The Washington Post reported, “Trump’s lack of basic understanding of nuclear weapons is concerning enough but even more troubling is the lack of progress he has made in the last few months.” He simply refuses to make the effort to prepare himself for the job of commander in chief.
The Trump obsession with immigration reform reflects the belief that every non-white person or immigrant is a threat to the future of the Republican Party. To counter this trend, the Republican strategy is to make it harder for non-whites to vote, a continuation of white elites to remain in power by preventing non-whites from voting.
Why did the Republican Party embrace a man who mocked the disabled? Attacked a former POW and war hero? Defended Putin’s murder of a journalist? Blackmailed foreign governments into investigating political opponents? Bragged about assaulting women?
Republicans (and sometimes Democrats) took a sworn oath to defend the country yet they chose to support Donald Trump, the most “anti-American president in our nation’s history.”
A party rooted in decency and values does not embrace the vicious hate of Donald Trump that he peddles as patriotism. What the Republican Party must realize is that they need the country more than the country needs them.
Characters
Rex Tillerson (born March 23, 1952) served as the 69th United States Secretary of State from February 1, 2017, to March 31, 2018, under Donald Trump. Prior to joining the Trump administration, Tillerson was chief executive officer of ExxonMobil, holding that position from 2006 until 2017
Michael Flynn (born December 24, 1958) is a retired United States Army lieutenant general who was the 24th National Security Advisor[1] until his forced resignation. Flynn’s military career included. counterterrorism strategy and dismantling insurgent networks in the Middle East wars.

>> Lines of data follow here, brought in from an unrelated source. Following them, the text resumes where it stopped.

/-! ### setRa -/

@[simp] theorem setRa_w (b : Bool) (s : State) : (setRa b s).w = s.w := rfl
@[simp] theorem setRa_winit (b : Bool) (s : State) : (setRa b s).winit = s.winit := rfl
@[simp] theorem setRa_pc (b : Bool) (s : State) : (setRa b s).pc = s.pc := rfl
@[simp] theorem setRa_acca (b : Bool) (s : State) : (setRa b s).acca = s.acca := rfl
@[simp] theorem setRa_accb (b : Bool) (s : State) : (setRa b s).accb = s.accb := rfl
@[simp] theorem setRa_sr (b : Bool) (s : State) : (setRa b s).sr = { s.sr with ra := b } := rfl
@[simp] theorem setRa_corcon (b : Bool) (s : State) : (setRa b s).corcon = s.corcon := rfl
@[simp] theorem setRa_splim (b : Bool) (s : State) : (setRa b s).splim = s.splim := rfl
@[simp] theorem setRa_splimEn (b : Bool) (s : State) : (setRa b s).splimEn = s.splimEn := rfl
@[simp] theorem setRa_tblpag (b : Bool) (s : State) : (setRa b s).tblpag = s.tblpag := rfl
@[simp] theorem setRa_psvpag (b : Bool) (s : State) : (setRa b s).psvpag = s.psvpag := rfl
@[simp] theorem setRa_rcount (b : Bool) (s : State) : (setRa b s).rcount = s.rcount := rfl
@[simp] theorem setRa_loop (b : Bool) (s : State) : (setRa b s).loop = s.loop := rfl
@[simp] theorem setRa_modcon (b : Bool) (s : State) : (setRa b s).modcon = s.modcon := rfl
@[simp] theorem setRa_xmodsrt (b : Bool) (s : State) : (setRa b s).xmodsrt = s.xmodsrt := rfl
@[simp] theorem setRa_xmodend (b : Bool) (s : State) : (setRa b s).xmodend = s.xmodend := rfl
@[simp] theorem setRa_ymodsrt (b : Bool) (s : State) : (setRa b s).ymodsrt = s.ymodsrt := rfl
@[simp] theorem setRa_ymodend (b : Bool) (s : State) : (setRa b s).ymodend = s.ymodend := rfl
@[simp] theorem setRa_xbrev (b : Bool) (s : State) : (setRa b s).xbrev = s.xbrev := rfl
@[simp] theorem setRa_disicnt (b : Bool) (s : State) : (setRa b s).disicnt = s.disicnt := rfl
@[simp] theorem setRa_shadow (b : Bool) (s : State) : (setRa b s).shadow = s.shadow := rfl
@[simp] theorem setRa_loopShadow (b : Bool) (s : State) : (setRa b s).loopShadow = s.loopShadow := rfl
@[simp] theorem setRa_intcon (b : Bool) (s : State) : (setRa b s).intcon = s.intcon := rfl
@[simp] theorem setRa_edt (b : Bool) (s : State) : (setRa b s).edt = s.edt := rfl
@[simp] theorem setRa_rptFresh (b : Bool) (s : State) : (setRa b s).rptFresh = s.rptFresh := rfl
@[simp] theorem setRa_dv (b : Bool) (s : State) : (setRa b s).dv = s.dv := rfl
@[simp] theorem setRa_stackPending (b : Bool) (s : State) : (setRa b s).stackPending = s.stackPending := rfl
@[simp] theorem setRa_arithPending (b : Bool) (s : State) : (setRa b s).arithPending = s.arithPending := rfl
@[simp] theorem setRa_power (b : Bool) (s : State) : (setRa b s).power = s.power := rfl
@[simp] theorem setRa_ram (b : Bool) (s : State) : (setRa b s).ram = s.ram := rfl
@[simp] theorem setRa_prog (b : Bool) (s : State) : (setRa b s).prog = s.prog := rfl
@[simp] theorem setRa_dev (b : Bool) (s : State) : (setRa b s).dev = s.dev := rfl
@[simp] theorem setRa_inputs (b : Bool) (s : State) : (setRa b s).inputs = s.inputs := rfl
@[simp] theorem setRa_draws (b : Bool) (s : State) : (setRa b s).draws = s.draws := rfl
@[simp] theorem setRa_cur (b : Bool) (s : State) : (setRa b s).cur = s.cur := rfl
@[simp] theorem setRa_hist (b : Bool) (s : State) : (setRa b s).hist = s.hist := rfl
@[simp] theorem setRa_adjacent (b : Bool) (s : State) : (setRa b s).adjacent = s.adjacent := rfl
@[simp] theorem setRa_targets (b : Bool) (s : State) : (setRa b s).targets = s.targets := rfl
@[simp] theorem setRa_skipNops (b : Bool) (s : State) : (setRa b s).skipNops = s.skipNops := rfl

/-! ### resumeTarget -/

@[simp] theorem resumeTarget_w (s : State) : (resumeTarget s).w = s.w := rfl
@[simp] theorem resumeTarget_winit (s : State) : (resumeTarget s).winit = s.winit := rfl
@[simp] theorem resumeTarget_pc (s : State) : (resumeTarget s).pc = s.pc := rfl
@[simp] theorem resumeTarget_acca (s : State) : (resumeTarget s).acca = s.acca := rfl
@[simp] theorem resumeTarget_accb (s : State) : (resumeTarget s).accb = s.accb := rfl
@[simp] theorem resumeTarget_sr (s : State) : (resumeTarget s).sr = s.sr := rfl
@[simp] theorem resumeTarget_corcon (s : State) : (resumeTarget s).corcon = s.corcon := rfl
@[simp] theorem resumeTarget_splim (s : State) : (resumeTarget s).splim = s.splim := rfl
@[simp] theorem resumeTarget_splimEn (s : State) : (resumeTarget s).splimEn = s.splimEn := rfl
@[simp] theorem resumeTarget_tblpag (s : State) : (resumeTarget s).tblpag = s.tblpag := rfl
@[simp] theorem resumeTarget_psvpag (s : State) : (resumeTarget s).psvpag = s.psvpag := rfl
@[simp] theorem resumeTarget_rcount (s : State) : (resumeTarget s).rcount = s.rcount := rfl
@[simp] theorem resumeTarget_loop (s : State) : (resumeTarget s).loop = s.loop := rfl
@[simp] theorem resumeTarget_modcon (s : State) : (resumeTarget s).modcon = s.modcon := rfl
@[simp] theorem resumeTarget_xmodsrt (s : State) : (resumeTarget s).xmodsrt = s.xmodsrt := rfl
@[simp] theorem resumeTarget_xmodend (s : State) : (resumeTarget s).xmodend = s.xmodend := rfl
@[simp] theorem resumeTarget_ymodsrt (s : State) : (resumeTarget s).ymodsrt = s.ymodsrt := rfl
@[simp] theorem resumeTarget_ymodend (s : State) : (resumeTarget s).ymodend = s.ymodend := rfl
@[simp] theorem resumeTarget_xbrev (s : State) : (resumeTarget s).xbrev = s.xbrev := rfl
@[simp] theorem resumeTarget_disicnt (s : State) : (resumeTarget s).disicnt = s.disicnt := rfl
@[simp] theorem resumeTarget_shadow (s : State) : (resumeTarget s).shadow = s.shadow := rfl
@[simp] theorem resumeTarget_loopShadow (s : State) : (resumeTarget s).loopShadow = s.loopShadow := rfl
@[simp] theorem resumeTarget_intcon (s : State) : (resumeTarget s).intcon = s.intcon := rfl
@[simp] theorem resumeTarget_edt (s : State) : (resumeTarget s).edt = s.edt := rfl
@[simp] theorem resumeTarget_rptFresh (s : State) : (resumeTarget s).rptFresh = (s.rptFresh || s.targets.contains (s.pc, getW 15#4 s)) := rfl
@[simp] theorem resumeTarget_dv (s : State) : (resumeTarget s).dv = s.dv := rfl
@[simp] theorem resumeTarget_stackPending (s : State) : (resumeTarget s).stackPending = s.stackPending := rfl
@[simp] theorem resumeTarget_arithPending (s : State) : (resumeTarget s).arithPending = s.arithPending := rfl
@[simp] theorem resumeTarget_power (s : State) : (resumeTarget s).power = s.power := rfl
@[simp] theorem resumeTarget_ram (s : State) : (resumeTarget s).ram = s.ram := rfl
@[simp] theorem resumeTarget_prog (s : State) : (resumeTarget s).prog = s.prog := rfl
@[simp] theorem resumeTarget_dev (s : State) : (resumeTarget s).dev = s.dev := rfl
@[simp] theorem resumeTarget_inputs (s : State) : (resumeTarget s).inputs = s.inputs := rfl
@[simp] theorem resumeTarget_draws (s : State) : (resumeTarget s).draws = s.draws := rfl
@[simp] theorem resumeTarget_cur (s : State) : (resumeTarget s).cur = s.cur := rfl
@[simp] theorem resumeTarget_hist (s : State) : (resumeTarget s).hist = s.hist := rfl
@[simp] theorem resumeTarget_adjacent (s : State) : (resumeTarget s).adjacent = s.adjacent := rfl
@[simp] theorem resumeTarget_targets (s : State) : (resumeTarget s).targets = s.targets := rfl
@[simp] theorem resumeTarget_skipNops (s : State) : (resumeTarget s).skipNops = s.skipNops := rfl

/-! ### openBoundary -/

@[simp] theorem openBoundary_w (s : State) : (openBoundary s).w = s.w := rfl
@[simp] theorem openBoundary_winit (s : State) : (openBoundary s).winit = s.winit := rfl
@[simp] theorem openBoundary_pc (s : State) : (openBoundary s).pc = s.pc := rfl
@[simp] theorem openBoundary_acca (s : State) : (openBoundary s).acca = s.acca := rfl
@[simp] theorem openBoundary_accb (s : State) : (openBoundary s).accb = s.accb := rfl
@[simp] theorem openBoundary_sr (s : State) : (openBoundary s).sr = s.sr := rfl
@[simp] theorem openBoundary_corcon (s : State) : (openBoundary s).corcon = s.corcon := rfl
@[simp] theorem openBoundary_splim (s : State) : (openBoundary s).splim = s.splim := rfl
@[simp] theorem openBoundary_splimEn (s : State) : (openBoundary s).splimEn = s.splimEn := rfl
@[simp] theorem openBoundary_tblpag (s : State) : (openBoundary s).tblpag = s.tblpag := rfl
@[simp] theorem openBoundary_psvpag (s : State) : (openBoundary s).psvpag = s.psvpag := rfl
@[simp] theorem openBoundary_rcount (s : State) : (openBoundary s).rcount = s.rcount := rfl
@[simp] theorem openBoundary_loop (s : State) : (openBoundary s).loop = s.loop := rfl
@[simp] theorem openBoundary_modcon (s : State) : (openBoundary s).modcon = s.modcon := rfl
@[simp] theorem openBoundary_xmodsrt (s : State) : (openBoundary s).xmodsrt = s.xmodsrt := rfl
@[simp] theorem openBoundary_xmodend (s : State) : (openBoundary s).xmodend = s.xmodend := rfl
@[simp] theorem openBoundary_ymodsrt (s : State) : (openBoundary s).ymodsrt = s.ymodsrt := rfl
@[simp] theorem openBoundary_ymodend (s : State) : (openBoundary s).ymodend = s.ymodend := rfl
@[simp] theorem openBoundary_xbrev (s : State) : (openBoundary s).xbrev = s.xbrev := rfl
@[simp] theorem openBoundary_disicnt (s : State) : (openBoundary s).disicnt = s.disicnt := rfl
@[simp] theorem openBoundary_shadow (s : State) : (openBoundary s).shadow = s.shadow := rfl
@[simp] theorem openBoundary_loopShadow (s : State) : (openBoundary s).loopShadow = s.loopShadow := rfl
@[simp] theorem openBoundary_intcon (s : State) : (openBoundary s).intcon = s.intcon := rfl
@[simp] theorem openBoundary_edt (s : State) : (openBoundary s).edt = s.edt := rfl
@[simp] theorem openBoundary_rptFresh (s : State) : (openBoundary s).rptFresh = s.rptFresh := rfl
@[simp] theorem openBoundary_dv (s : State) : (openBoundary s).dv = s.dv := rfl
@[simp] theorem openBoundary_stackPending (s : State) : (openBoundary s).stackPending = s.stackPending := rfl
@[simp] theorem openBoundary_arithPending (s : State) : (openBoundary s).arithPending = s.arithPending := rfl
@[simp] theorem openBoundary_power (s : State) : (openBoundary s).power = s.power := rfl
@[simp] theorem openBoundary_ram (s : State) : (openBoundary s).ram = s.ram := rfl
@[simp] theorem openBoundary_prog (s : State) : (openBoundary s).prog = s.prog := rfl
@[simp] theorem openBoundary_dev (s : State) : (openBoundary s).dev = s.dev := rfl
@[simp] theorem openBoundary_inputs (s : State) : (openBoundary s).inputs = s.inputs.tail := rfl
@[simp] theorem openBoundary_draws (s : State) : (openBoundary s).draws = s.draws := rfl
@[simp] theorem openBoundary_cur (s : State) : (openBoundary s).cur = Access.quiet := rfl
@[simp] theorem openBoundary_hist (s : State) : (openBoundary s).hist = s.hist := rfl
@[simp] theorem openBoundary_adjacent (s : State) : (openBoundary s).adjacent = s.adjacent := rfl
@[simp] theorem openBoundary_targets (s : State) : (openBoundary s).targets = s.targets := rfl
@[simp] theorem openBoundary_skipNops (s : State) : (openBoundary s).skipNops = s.skipNops := rfl

end Sys2Proof.Machine
end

H. R. McMaster (born July 24, 1962) is a retired United States Army lieutenant general who served as the 26th United States National Security Advisor under Donald Trump.
Reinhold “Reince” Priebus[2] (born March 18, 1972) is an American lawyer and politician who served as White House Chief of Staff for President Donald Trump from January 20, 2017, until July 31, 2017. He also served as the chairman of the Republican National Committee (RNC) from 2011 to 201.
John Kelly (born May 11, 1950) is a retired U.S. Marine Corps general who served as the White House Chief of Staff for President Donald Trump from July 31, 2017, to January 2, 2019. He had previously served as Secretary of Homeland Security in the Trump administration.
“Ivanka” Trump (born October 30, 1981) serves President Trump since 2017 as advisor. The daughter and second child of President Trump and his first wife, Ivana, she is the first Jewish member of a first family, having converted before marrying her husband, Jared Kushner.
Lawrence Kudlow (born August 20, 1947) is the Director of the United States National Economic Council. He assumed that role in 2018 after previous employment as a financial analyst and a television financial news host.
Gina Haspel is an American intelligence officer serving as Director of the Central Intelligence Agency (CIA) since 2018. She is the first woman to hold the post on a permanent basis and was previously the Deputy Director under Mike Pompeo.
Steven Mnuchin(born December 21, 1962) is an American investment banker, movie producer, and public official who is serving as the 77th United States secretary of the treasury as part of the Cabinet of Donald Trump.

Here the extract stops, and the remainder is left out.